Saturday, December 12, 2009

The Princess & The Frog


Everyone knows what to expect from a Disney movie; they expect to transported to a magical place where dreams come true if you wish upon a star, a place where Prince Charming sweeps a young woman off her feet and they live happily ever after.


And in that sense, The Princess & The Frog is no different from the Snow Whites and Cinderellas of the past. Except this time our heroine is a black woman.


For some, that might not make much difference, but to black women who grew up watching Disney movies that only showcased white beauty, this historical milestone means a lot.


But it won't mean anything if the movie isn't good. Luckily, in this case, it is.


The Princess & The Frog is retro, capturing that two-dimensional animation audiences haven't seen in many years. It is classic both in style and narrative.


Anika Noki Rose is Tiana, a native of New Orleans who dreams of making her late father's dream of opening a restaurant come true. She isn't a princess in the traditional sense. Tiana is a hardworking girl who saves her money and refuses to party.


Into her life comes a prince transformed into a frog, thanks to a evil voodoo conman played by Keith David. Of course, we know how the story goes -- princess kisses frog and frog turns into prince.


Well, not exactly. Tiana turning into a frog too in this scenario and together, fussing almost all the way, Tiana and the prince begin a journey to become human again. They encounter a cast of characters including a Creole-speaking light bug and a trumpet-playing alligator.


The movie is infused with New Orleans culture, from the food to the music, and I found myself swept away in show-stopping musical numbers, many blessed with the powerful voice of Anika Noki Rose (who wowed audiences a couple years ago in Dreamgirls).


Disney movies are often predictable and this one is no different. But we enjoy the journey and we laugh and go aww along the way.


The performances are universally wonderful (even Oprah Winfrey in a small role as Tiana's mother) as our heroine slowly begins to learn that love is the most important thing in the world.


G-rated films are not my fare (ummm.... Die Hard is at the top of my favorite movie list and that's about as far from Disney as you can get). But I enjoyed this movie, and not just because we have a black woman in a Disney film.


It is because the movie is good, entertaining and with a message all us adults could stand to learn.

Sunday, November 22, 2009

Precious


Black folks are sensitive about our image, and for good reason. Our history is one of misrepresentation, of dehumanization, one in which the act of a single bad apple is used to denigrate the entire race.


And when you look to Hollywood, you see a legacy of images seared into our public consciousness, one that elevates buffoonery and obscures our dignity.
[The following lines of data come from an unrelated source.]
/-- In every state in which the management controller takes packets and TP-94 is not under test, with no parameter in error:
CTR_READ answers 8 bytes for each counter and clears their WRAP and REPROG only (R411); CTR_SELECT, which the hold of the
event table allows, leaves its EVENT pending (R412) and CTR_WINDOW_SET its length (R413); SAMPLE_CONFIG arms or disarms its
counter with PERIOD (R415). SAMPLE_CAPTURE puts the record of the oldest expiry of a counter, 32 bytes with the counter's
word as it was and the context that has come (R415, R416), in a buffer with room, and counts a lost record when 256 are there
(R417). A step without a command is one cycle of the core clock's source (log entry 3): besides counters and the position of
that source (R360, R407 to R409), only what the TX lanes send moves (R300), and a cartridge transfer that its bus is free for
may begin (R436); nothing changes at all while the module is held in reset. (14_counters.md, 04_opcodes.md.) -/
def Obligations.CountersAreReadAndArmed : Prop :=
  (∀ (c : Cmd) (bank : Byte) (first count : BitVec 16) (s : State), Open s → s.underTest 94 = false →
    s.paramError (.ctrRead c bank first count) = none →
    ∃ (t : State) (data : Bytes), exec (.ctrRead c bank first count) s = .next (t.ok c 0x0900 data)
      ∧ data.length = 8 * count.toNat ∧ t = { s with ctr := { s.ctr with counters := t.ctr.counters } }
      ∧ (∀ k, k < count.toNat → t.counter (counterOf bank.toNat (first.toNat + k))
          = { s.counter (counterOf bank.toNat (first.toNat + k)) with wrap := false, reprog := false })
      ∧ ∀ n, (∀ k, k < count.toNat → n ≠ counterOf bank.toNat (first.toNat + k)) → t.counter n = s.counter n)
  ∧ (∀ (c : Cmd) (bank : Byte) (index event : BitVec 16) (s : State), Open s → s.underTest 94 = false →
      s.paramError (.ctrSelect c bank index event) = none → mayChange (sget s.mgmt.tableHolds 9 none) c.src c.origin = true →
      exec (.ctrSelect c bank index event) s = .next ((s.setCounter (counterOf bank.toNat index.toNat)
        { s.counter (counterOf bank.toNat index.toNat) with select := some event }).ok c 0x0901 []))
  ∧ (∀ (c : Cmd) (bank : Byte) (n : BitVec 32) (s : State), Open s → s.underTest 94 = false →
      s.paramError (.ctrWindowSet c bank n) = none →
      exec (.ctrWindowSet c bank n) s = .next ((s.setWindow (if bank.toNat = 0xFF then 64 else bank.toNat)
        { s.window (if bank.toNat = 0xFF then 64 else bank.toNat) with pending := some n.toNat }).ok c 0x0902 []))
  ∧ (∀ (c : Cmd) (bank : Byte) (index : BitVec 16) (period : Word) (en : Byte) (s : State), Open s → s.underTest 94 = false →
      s.paramError (.sampleConfig c bank index period en) = none →
      ∃ t : State, exec (.sampleConfig c bank index period en) s = .next (t.ok c 0x0903 [])
        ∧ (t.counter (counterOf bank.toNat index.toNat)).armed = (en != 0)
        ∧ (t.counter (counterOf bank.toNat index.toNat)).period.toNat = period.toNat
        ∧ (t.counter (counterOf bank.toNat index.toNat)).run = (s.counter (counterOf bank.toNat index.toNat)).run
        ∧ (∀ n, n ≠ counterOf bank.toNat index.toNat → t.counter n = s.counter n) ∧ t = { s with ctr := t.ctr })
  ∧ (∀ s : State, s.pending = [] → s.live = true → ∃ t, step s = .next t
      ∧ t = { s with ctr := { s.ctr with counters := t.ctr.counters }, ports := t.ports, out := t.out
                     power := { s.power with cycle := (s.power.cycle + 1) % 1280, time := s.power.time + 2 }
                     mgmt := { s.mgmt with deferred := t.mgmt.deferred } }
      ∧ s.out <+: t.out
      ∧ t.mgmt.deferred.map (fun d => { d with served := false }) = s.mgmt.deferred.map (fun d => { d with served := false })
      ∧ ∀ n, t.port n = { s.port n with
          a := { (s.port n).a with blocks := (t.port n).a.blocks, txLine := (t.port n).a.txLine, txPart := (t.port n).a.txPart }
          b := { (s.port n).b with blocks := (t.port n).b.blocks, txLine := (t.port n).b.txLine, txPart := (t.port n).b.txPart }
          txRd := (t.port n).txRd, ckOut := (t.port n).ckOut })
  ∧ (∀ s : State, s.pending = [] → s.live = false → step s = .next s)
  ∧ ∀ (bank index : Byte) (k : Nat) (x : Option SampleCtx) (rest : List (Option SampleCtx)) (s : State), s.live = true →
      bankBad bank.toNat = false → index.toNat < bankSize bank.toNat → k = counterOf bank.toNat index.toNat →
      (s.counter k).due = x :: rest →
      ∃ t, exec (.sampleCapture bank index) s = .next t ∧ (t.counter k).due = rest
        ∧ (s.ctr.samples.length < 256 → ∃ r : Sample, t.ctr.samples = s.ctr.samples ++ [r] ∧ r.value = s.counterWord k
            ∧ r.beat = s.beat.count ∧ r.context = x ∧ (sampleBytes r).length = 32 ∧ t.ctr.lost = s.ctr.lost)
        ∧ (256 ≤ s.ctr.samples.length → t.ctr.samples = s.ctr.samples ∧ t.ctr.lost = satAdd 0xFFFF s.ctr.lost 1)

/-- In every state in which the management controller takes packets, with no parameter in error: KEY_LOAD from a source that may
(R83, R117) puts the key, mask, KEY_ADMIN and epoch in its slot and the epoch in LAST_EPOCH, and KEY_CLEAR empties its slot;
no other slot changes, and a reply authenticated under the changed slot carries no tag (R97); from any other source both
answer DENIED_PRECEDENCE and change nothing. AUTH_REQ_SET that the fixed rules of R80 allow sets AUTH_REQ, and TC7_ALLOW_SET
sets TC7_ALLOW. (03_command_packets.md, 04_opcodes.md.) -/
def Obligations.KeysAndAccess : Prop :=
  (∀ (c : Cmd) (slot mask flags : Byte) (epoch : BitVec 48) (key : BitVec 256) (s : State), Open s →
    s.paramError (.keyLoad c slot mask flags epoch key) = none →
    (s.keyAdmin c = true → ∃ t : State,
      exec (.keyLoad c slot mask flags epoch key) s = .next (t.complete c 0x0A00 (!(c.auth && c.keySlot == slot.toNat)) stOk 0 [])
      ∧ t.key slot.toNat = { loaded := true, mask := mask.truncate 4, admin := bitAt flags.toNat 0, epoch := epoch, key := key }
      ∧ sget t.mgmt.lastEpoch slot.toNat 0 = epoch ∧ (∀ n, n ≠ slot.toNat → t.key n = s.key n)
      ∧ t = { s with mgmt := { s.mgmt with keys := t.mgmt.keys, lastEpoch := t.mgmt.lastEpoch, deferred := t.mgmt.deferred } })
    ∧ (s.keyAdmin c = false → exec (.keyLoad c slot mask flags epoch key) s =
        .next (s.deny c 0x0A00 stDeniedPrecedence 0x8000)))
  ∧ (∀ (c : Cmd) (slot : Byte) (s : State), Open s → s.paramError (.keyClear c slot) = none →
      (s.keyAdmin c = true → ∃ t : State,
        exec (.keyClear c slot) s = .next (t.complete c 0x0A01 (!(c.auth && c.keySlot == slot.toNat)) stOk 0 [])
        ∧ (t.key slot.toNat).loaded = false ∧ (∀ n, n ≠ slot.toNat → t.key n = s.key n)
        ∧ t = { s with mgmt := { s.mgmt with keys := t.mgmt.keys, deferred := t.mgmt.deferred } })
      ∧ (s.keyAdmin c = false → exec (.keyClear c slot) s = .next (s.deny c 0x0A01 stDeniedPrecedence 0x8000)))
  ∧ (∀ (c : Cmd) (bits : Byte) (s : State), Open s → bits.toNat < 16 →
      (lowSource c.src && authChangeBad c.src s.mgmt.authReq (bits.truncate 4)) = false →
      exec (.authReqSet c bits) s = .next (({ s with mgmt := { s.mgmt with authReq := bits.truncate 4 } } : State).ok c 0x0A03 []))
  ∧ ∀ (c : Cmd) (allow : BitVec 128) (s : State), Open s →
      exec (.tc7AllowSet c allow) s = .next (({ s with mgmt := { s.mgmt with tc7Allow := allow } } : State).ok c 0x0A04 [])
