@[simp] theorem State.reply_mgmt_hostHold (s : State) (c : Cmd) (op : BitVec 16) (st : BitVec 8) (d : Nat) (b : Bytes) : (s.reply c op st d b).mgmt.hostHold = s.mgmt.hostHold :=
  State.complete_mgmt_hostHold ..

@[simp] theorem State.reply_mgmt_authReq (s : State) (c : Cmd) (op : BitVec 16) (st : BitVec 8) (d : Nat) (b : Bytes) : (s.reply c op st d b).mgmt.authReq = s.mgmt.authReq :=
  State.complete_mgmt_authReq ..

@[simp] theorem State.reply_mgmt_tc7Allow (s : State) (c : Cmd) (op : BitVec 16) (st : BitVec 8) (d : Nat) (b : Bytes) : (s.reply c op st d b).mgmt.tc7Allow = s.mgmt.tc7Allow :=
  State.complete_mgmt_tc7Allow ..

@[simp] theorem State.reply_mgmt_resets (s : State) (c : Cmd) (op : BitVec 16) (st : BitVec 8) (d : Nat) (b : Bytes) : (s.reply c op st d b).mgmt.resets = s.mgmt.resets :=
  State.complete_mgmt_resets ..

@[simp] theorem State.reply_mgmt_running (s : State) (c : Cmd) (op : BitVec 16) (st : BitVec 8) (d : Nat) (b : Bytes) : (s.reply c op st d b).mgmt.running = s.mgmt.running :=
  State.complete_mgmt_running ..

@[simp] theorem State.reply_mgmt_markerWait (s : State) (c : Cmd) (op : BitVec 16) (st : BitVec 8) (d : Nat) (b : Bytes) : (s.reply c op st d b).mgmt.markerWait = s.mgmt.markerWait :=
  State.complete_mgmt_markerWait ..

@[simp] theorem State.reply_ctr_windows (s : State) (c : Cmd) (op : BitVec 16) (st : BitVec 8) (d : Nat) (b : Bytes) : (s.reply c op st d b).ctr.windows = s.ctr.windows :=
  State.complete_ctr_windows ..

@[simp] theorem State.reply_ctr_samples (s : State) (c : Cmd) (op : BitVec 16) (st : BitVec 8) (d : Nat) (b : Bytes) : (s.reply c op st d b).ctr.samples = s.ctr.samples :=
  State.complete_ctr_samples ..

@[simp] theorem State.reply_ctr_freeze (s : State) (c : Cmd) (op : BitVec 16) (st : BitVec 8) (d : Nat) (b : Bytes) : (s.reply c op st d b).ctr.freeze = s.ctr.freeze :=
  State.complete_ctr_freeze ..

@[simp] theorem State.ok_pkg (s : State) (c : Cmd) (op : BitVec 16) (b : Bytes) : (s.ok c op b).pkg = s.pkg :=
  State.complete_pkg ..

@[simp] theorem State.ok_beat (s : State) (c : Cmd) (op : BitVec 16) (b : Bytes) : (s.ok c op b).beat = s.beat :=
  State.complete_beat ..

@[simp] theorem State.ok_agenda (s : State) (c : Cmd) (op : BitVec 16) (b : Bytes) : (s.ok c op b).agenda = s.agenda :=
  State.complete_agenda ..

@[simp] theorem State.ok_tables (s : State) (c : Cmd) (op : BitVec 16) (b : Bytes) : (s.ok c op b).tables = s.tables :=
  State.complete_tables ..

@[simp] theorem State.ok_recov (s : State) (c : Cmd) (op : BitVec 16) (b : Bytes) : (s.ok c op b).recov = s.recov :=
  State.complete_recov ..

@[simp] theorem State.ok_mem (s : State) (c : Cmd) (op : BitVec 16) (b : Bytes) : (s.ok c op b).mem = s.mem :=
  State.complete_mem ..

@[simp] theorem State.ok_coll (s : State) (c : Cmd) (op : BitVec 16) (b : Bytes) : (s.ok c op b).coll = s.coll :=
  State.complete_coll ..

@[simp] theorem State.ok_ports (s : State) (c : Cmd) (op : BitVec 16) (b : Bytes) : (s.ok c op b).ports = s.ports :=
  State.complete_ports ..

@[simp] theorem State.ok_power (s : State) (c : Cmd) (op : BitVec 16) (b : Bytes) : (s.ok c op b).power = s.power :=
  State.complete_power ..

@[simp] theorem State.ok_bist (s : State) (c : Cmd) (op : BitVec 16) (b : Bytes) : (s.ok c op b).bist = s.bist :=
  State.complete_bist ..

@[simp] theorem State.ok_side (s : State) (c : Cmd) (op : BitVec 16) (b : Bytes) : (s.ok c op b).side = s.side :=
  State.complete_side ..

@[simp] theorem State.ok_pending (s : State) (c : Cmd) (op : BitVec 16) (b : Bytes) : (s.ok c op b).pending = s.pending :=
  State.complete_pending ..

@[simp] theorem State.ok_mgmt_keys (s : State) (c : Cmd) (op : BitVec 16) (b : Bytes) : (s.ok c op b).mgmt.keys = s.mgmt.keys :=
  State.complete_mgmt_keys ..

@[simp] theorem State.ok_mgmt_lastEpoch (s : State) (c : Cmd) (op : BitVec 16) (b : Bytes) : (s.ok c op b).mgmt.lastEpoch = s.mgmt.lastEpoch :=
  State.complete_mgmt_lastEpoch ..

@[simp] theorem State.ok_mgmt_deferred (s : State) (c : Cmd) (op : BitVec 16) (b : Bytes) : (s.ok c op b).mgmt.deferred = s.mgmt.deferred :=
  State.complete_mgmt_deferred ..

@[simp] theorem State.ok_mgmt_lastSeq (s : State) (c : Cmd) (op : BitVec 16) (b : Bytes) : (s.ok c op b).mgmt.lastSeq = s.mgmt.lastSeq :=
  State.complete_mgmt_lastSeq ..

@[simp] theorem State.ok_mgmt_arrivals (s : State) (c : Cmd) (op : BitVec 16) (b : Bytes) : (s.ok c op b).mgmt.arrivals = s.mgmt.arrivals :=
  State.complete_mgmt_arrivals ..

@[simp] theorem State.ok_mgmt_notices (s : State) (c : Cmd) (op : BitVec 16) (b : Bytes) : (s.ok c op b).mgmt.notices = s.mgmt.notices :=
  State.complete_mgmt_notices ..

@[simp] theorem State.ok_mgmt_images (s : State) (c : Cmd) (op : BitVec 16) (b : Bytes) : (s.ok c op b).mgmt.images = s.mgmt.images :=
  State.complete_mgmt_images ..

@[simp] theorem State.ok_mgmt_tableHolds (s : State) (c : Cmd) (op : BitVec 16) (b : Bytes) : (s.ok c op b).mgmt.tableHolds = s.mgmt.tableHolds :=
  State.complete_mgmt_tableHolds ..

@[simp] theorem State.ok_mgmt_blockHolds (s : State) (c : Cmd) (op : BitVec 16) (b : Bytes) : (s.ok c op b).mgmt.blockHolds = s.mgmt.blockHolds :=
  State.complete_mgmt_blockHolds ..

@[simp] theorem State.ok_mgmt_ceilingHold (s : State) (c : Cmd) (op : BitVec 16) (b : Bytes) : (s.ok c op b).mgmt.ceilingHold = s.mgmt.ceilingHold :=
  State.complete_mgmt_ceilingHold ..

@[simp] theorem State.ok_mgmt_hostHold (s : State) (c : Cmd) (op : BitVec 16) (b : Bytes) : (s.ok c op b).mgmt.hostHold = s.mgmt.hostHold :=
  State.complete_mgmt_hostHold ..

@[simp] theorem State.ok_mgmt_authReq (s : State) (c : Cmd) (op : BitVec 16) (b : Bytes) : (s.ok c op b).mgmt.authReq = s.mgmt.authReq :=
  State.complete_mgmt_authReq ..

@[simp] theorem State.ok_mgmt_tc7Allow (s : State) (c : Cmd) (op : BitVec 16) (b : Bytes) : (s.ok c op b).mgmt.tc7Allow = s.mgmt.tc7Allow :=
  State.complete_mgmt_tc7Allow ..

@[simp] theorem State.ok_mgmt_resets (s : State) (c : Cmd) (op : BitVec 16) (b : Bytes) : (s.ok c op b).mgmt.resets = s.mgmt.resets :=
  State.complete_mgmt_resets ..

@[simp] theorem State.ok_mgmt_running (s : State) (c : Cmd) (op : BitVec 16) (b : Bytes) : (s.ok c op b).mgmt.running = s.mgmt.running :=
  State.complete_mgmt_running ..

@[simp] theorem State.ok_mgmt_markerWait (s : State) (c : Cmd) (op : BitVec 16) (b : Bytes) : (s.ok c op b).mgmt.markerWait = s.mgmt.markerWait :=
  State.complete_mgmt_markerWait ..

@[simp] theorem State.ok_ctr_windows (s : State) (c : Cmd) (op : BitVec 16) (b : Bytes) : (s.ok c op b).ctr.windows = s.ctr.windows :=
  State.complete_ctr_windows ..

@[simp] theorem State.ok_ctr_samples (s : State) (c : Cmd) (op : BitVec 16) (b : Bytes) : (s.ok c op b).ctr.samples = s.ctr.samples :=
  State.complete_ctr_samples ..

@[simp] theorem State.ok_ctr_freeze (s : State) (c : Cmd) (op : BitVec 16) (b : Bytes) : (s.ok c op b).ctr.freeze = s.ctr.freeze :=
  State.complete_ctr_freeze ..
So anyone surprised by the controversy surrounding the movie Precious: Based on the Novel Push by Sapphire just hasn't been paying attention.


Here we have a story about a obese, illiterate black girl who has birthed two children by her own father and endures horrifying physical and sexual abuse by her mother, poor dysfunctional black people living in the grittiest of conditions.


Precious exists, and so does her mother, Mary, and her father, Carl. They exist even though we don't want to see them. They exist even though we pretend they are as invisible as Ralph Ellison's narrator in Invisible Man.


The problem is that when it comes to Hollywood, it seems as if that's the only image we see, as if every black family is that messed up, that we all live in the ghetto, that bullets fly all the time in all of our neighborhoods. And when that happens, all the nuance of black life is lost.


This is why us black folk are so sensitive and it's why some people have reacted to Precious like this guy.


It was in this context that I approached the film, directed by the ever-provocative Lee Daniels, who made the equally controversial Monsters Ball. That movie garnered Halle Berry an Academy Award in a performance some raved as powerfully raw and others criticized as playing into the most awful stereotypes surrounding black women.


Given all the controversy about this movie, I ended up carried away by the simplicity of the storytelling and the pain-drenched performances by everyone. Daniels knows something all good storytellers know -- less is more.


He shows restraint in places where the novel itself is unflinchingly graphic. The abuse is there, but he pulls back just a bit.


More importantly, he allows Precious to tell her story. That's where the power of the novel and this movie lies, in Precious' voice, her ever-growing ability to tell her tale, both of tragedy and triumph.


It is in her broken English that she founds, gradually, the power of words.


Daniels allows us entry into her world, her confusion about her circumstance, her desire for something better, her anger at her abuse, her fantasies of being a superstar with a light-skinned boyfriend. Precious is a girl who knows not the meaning of her name, who is bowed down in self-hatred, who has never known love.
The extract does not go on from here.